Bilirkişi heyetinin düzenlediği 07.07.2021 tarihli 4 sayfadan ibaret raporunda özetle; Giderim miktarı ve TBK md. 227/2 seçeneği yönünden bu aşamada teknik görüş bildirmenin mümkün görülmediği, Satım tarihi aracın modeli vs. dikkate alındığında, davacının giderim talep etme hakkı saklı kalarak, ayrıca, yine TBK md. 227/2 veya TBK md. 227/3 seçeneklerinden birine göre hüküm kurulmasının mümkün olabileceğinin muhterem Mahkemece değerlendirilebileceği, satım anındaki ilişki durumuna göre, davalıların her birinin davacı yana karşı ödemede/ifada tekerrür olmamak üzere, teselsül hükümlerine nazaran (dış ilişkide) mesul olduklarının değerlendirilebileceği, iç ilişkideki rücu meselesinin ise huzurdaki davanın konusu olmadığı kanaatiyle raporlarını sunmuşlardır.

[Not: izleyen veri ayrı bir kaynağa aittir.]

-- ==== Sys2Proof/Tests/Slice0.lean ====
section
/-! SUPPORT. The author's own tests: the well-formedness checks refuse ill-formed terms, one step of most commands on a
small state, and for every obligation with hypotheses a state and operands that meet them (`witness_…`), clause by clause. -/

set_option Elab.async false

namespace Sys2Proof.Tests.Slice0

open Sys2Proof Sys2Proof.Machine

/-! ### Small states -/

/-- The state a command that is taken acts on. -/
def taken (s : State) : State := advance (settle s)

theorem takenAt {s : State} (h : s.inReset = false) : TakenAt s (taken s) := ⟨h, rfl⟩

/-- Some state in which a command is taken meets `P`. -/
def Meets (s : State) (P : State → Prop) : Prop := ∃ u, TakenAt s u ∧ P u

theorem meets {s : State} {P : State → Prop} (h : s.inReset = false) (p : P (taken s)) : Meets s P :=
  ⟨taken s, takenAt h, p⟩

/-- The conditions of `AtIdle`, as one that can be decided. -/
def idleFor (m : ReqMsg) (u : State) : Bool :=
  let ch := chanAt m.chan u
  ch.state == .idle && ch.expect == m.buf && (bufferAt m.buf ch).isNone && ch.active.isNone && ch.staged.isNone &&
    ch.binding.isNone

theorem atIdle {m : ReqMsg} {u : State} (h : idleFor m u = true) : AtIdle m u := by
  simp only [idleFor, Bool.and_eq_true, beq_iff_eq, Option.isNone_iff_eq_none] at h
  exact ⟨h.1.1.1.1.1, h.1.1.1.1.2, h.1.1.1.2, h.1.1.2, h.1.2, h.2⟩

/-- The conditions of `AtStream`, as one that can be decided. -/
def streamFor (m : ReqMsg) (k : CtxId) (u : State) : Bool :=
  let ch := chanAt m.chan u
  ch.state == .streaming && ch.expect == m.buf && (bufferAt m.buf ch).isNone && ch.staged.isNone && ch.binding == some k

theorem atStream {m : ReqMsg} {k : CtxId} {u : State} (h : streamFor m k u = true) : AtStream m k u := by
  simp only [streamFor, Bool.and_eq_true, beq_iff_eq, Option.isNone_iff_eq_none] at h
  exact ⟨h.1.1.1.1, h.1.1.1.2, h.1.1.2, h.1.2, h.2⟩

/-- The message that spells a request, at channel `c` and buffer X. -/
def msgOf (c : ChanId) (r : Request) : ReqMsg where
  chan := c
  buf := .x
  unit := requestUnitByte r
  len := byte (requestFields r).length
  reserved := 0
  fields := requestFields r

/-- The part awake, its tables empty. -/
def awake : State := State.powerOn ⟨true, false, false⟩

/-- Unit 5 on UB0: a LIVE window of 2,048 bytes that holds a map of 16 by 16 bytes, and a FLASH_TARGET window of 64 KiB. -/
def def5 : UnitDef where
  bus := .ub0
  reqId := 0x205
  repId := 0x285
  timeout := 200
  windows := #v[some ⟨0x100, .g256, 8, true, false⟩, some ⟨0x20, .g4096, 16, false, true⟩, none, none]
  maps := #v[some ⟨0, 0, 1, 16, 16, 16⟩, none, none, none]

/-- An ACTIVE unmetered grant that matches everything. -/
def payer (p : Port) : Grant :=
  { Grant.vacant with
    state := .active, requester := p, unitMask := 15, classes := 255, itemMask := 0xFFFF, routineMask := 0xFFFF
    rights := Vector.replicate 4 .readWrite }

def idleChan : Channel := { Channel.initial with state := .idle }

/-- Unit 5 defined, grants for SERVICE and SUPERVISOR in slots 0 and 1, SPT.0 and SVP.0 IDLE. -/
def base : State :=
  setChan 8 idleChan (setChan 0 idleChan (setGrant 1 (payer .svp) (setGrant 0 (payer .spt)
    (setUnit 5 { UnitRec.initial with defn := some def5 } awake))))

/-- Unit 5's claim held by SPT.0. -/
def held (st : ClaimState) : Claim := { Claim.free with state := st, holder := some 0, grant := some 0, keep := 2000 }

def withClaim (cl : Claim) (s : State) : State :=
  setUnit 5 { unitAt 5 s with claim := cl, claimTimer := some 700, presence := some 300 } s

def attended : State := withClaim (held .attended) base
def flashing : State := withClaim (held .flash) base

/-- A stream of 64 bytes in blocks of 16, nothing taken yet. -/
def stream0 : Stream where
  chan := 0
  unit := 5
  window := 1
  start := 0
  total := 64
  size := 16
  policy := .strict
  grant := 0
  state := .filling
  concluded := none
  accepted := 0
  issued := 0
  confirmed := 0
  slotA := none
  slotB := []
  idle := some 900
  release := false
  endPending := none

def streamOn (x : Stream) : State :=
  setChan 0 { idleChan with state := .streaming, binding := some 0 } (setStream 0 (some x) flashing)

def inFlight : SlotA := ⟨0, List.replicate 16 0xAB#8⟩

def withFreeze (s : State) : State := { s with monitor := { s.monitor with freeze := some .command } }

def withLines (f : PerLine Bool) (s : State) : State := { s with filtered := f }

/-- A reply queue filled with `n` replies. -/
def withReplies (p : Port) (n : Nat) (s : State) : State :=
  setReplies p (List.replicate n ⟨chanOf p 0, .x, 1, .done, false, []⟩) s

def fetch : Entry := { source := .channel 0, msg := .itemFetch 0x1201, grant := some 0, window := none, keep := 0 }

def withOut (e : Entry) (s : State) : State := setUnit 5 { unitAt 5 s with out := some e } s

def env0 : Envelope := ⟨0, .x⟩

/-! ### Well-formedness: each check refuses an ill-formed term -/

theorem test_wf_frame_length_is_refused : Instr.wf (.validSegment 0 (List.replicate 9 0)) = false := by decide
theorem test_wf_unit_frame_length_is_refused : Instr.wf (.unitReplySegment .ub0 0 (List.replicate 65 0)) = false := by
  decide
theorem test_wf_long_body_is_refused : Instr.wf (.block ⟨0, .x, 0xFF, 0, 0, List.replicate 241 0⟩) = false := by
  decide +kernel
theorem test_wf_empty_write_is_refused : Instr.wf (.writeMessage .rpt [] []) = false := by decide
theorem test_wf_global_selector_is_refused : Instr.wf (.monitorSetup env0 ⟨0xFF, 1, 1, 1, 0, 0, 0, 0, 0, 0, 0⟩) = false := by
  decide
theorem test_wf_good_terms_pass :
    Instr.wf (.validSegment 0 (List.replicate 12 0)) = true ∧
    Instr.wf (.block ⟨0, .x, 0xFF, 240, 0, List.replicate 240 0⟩) = true ∧
    Instr.wf (.monitorSetup env0 ⟨7, 1, 1, 1, 0, 0, 0, 0, 0, 0, 0⟩) = true := by decide +kernel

Davaya konu aracın onarım bedelinin belirlenmesi için dosya yeniden bilirkişi kuruluna verilerek ek rapor düzenlemeleri istenilmiştir.
Bilirkişi heyetinin düzenlediği 12/11/2021 tarihli 2 sayfadan ibaret ek raporunda özetle; Teknik perspektifle, dava konusu, motor yatakları sarmış olan aracın motorunun onarımı ancak komple motor değişikliği ile mümkün olup bu durumda yapılması gereken toplam onarım bedelinin servis tarafından beyan edildiği gibi 268,452,34 TL olduğu kanaatiyle raporlarını sunmuşlardır.
Dosyaya getirtilen yanlara ait tüm deliller, keşfen ve belgeler üzerinde yapılan bilirkişi incelemesi sonucunda düzenlenen rapor, ek rapor ve tüm dosya kapsamından anlaşıldığı üzere;
Davacı tarafından davalılardan … … Şirketi tarafından ithal edilen … plaka sayılı … marka araç satın alınmış, 14.04.2020 tarihinde 110.724 km de olan aracın ekranında motor yağ arızası uyarı ışığı yanması üzerine araç durdurularak davalılardan … Oto Servis ve Tic.A.Ş.’nin … … adresinde bulunan servise çekilmiş, aracın uzun süre serviste kalmasından sonra motorunun arızalı olduğu ve komple değiştirilmesi gerektiği bilgisi verilmiş, davacı tarafından da üst segment bir aracın bu kadar km de arıza vermesinin normal olup olmadığı ve tamirinin mümkün olup olmadığı yönünde inceleme yapılması istenerek ….Sulh Hukuk Mahkemesinden bu konuda rapor alınmış aracın halen onarımının yapılmamış olması nedeni ile davacı tarafından uğranılan zararın davalılardan tazmini isteği ile iş bu davanın açıldığı anlaşılmıştır.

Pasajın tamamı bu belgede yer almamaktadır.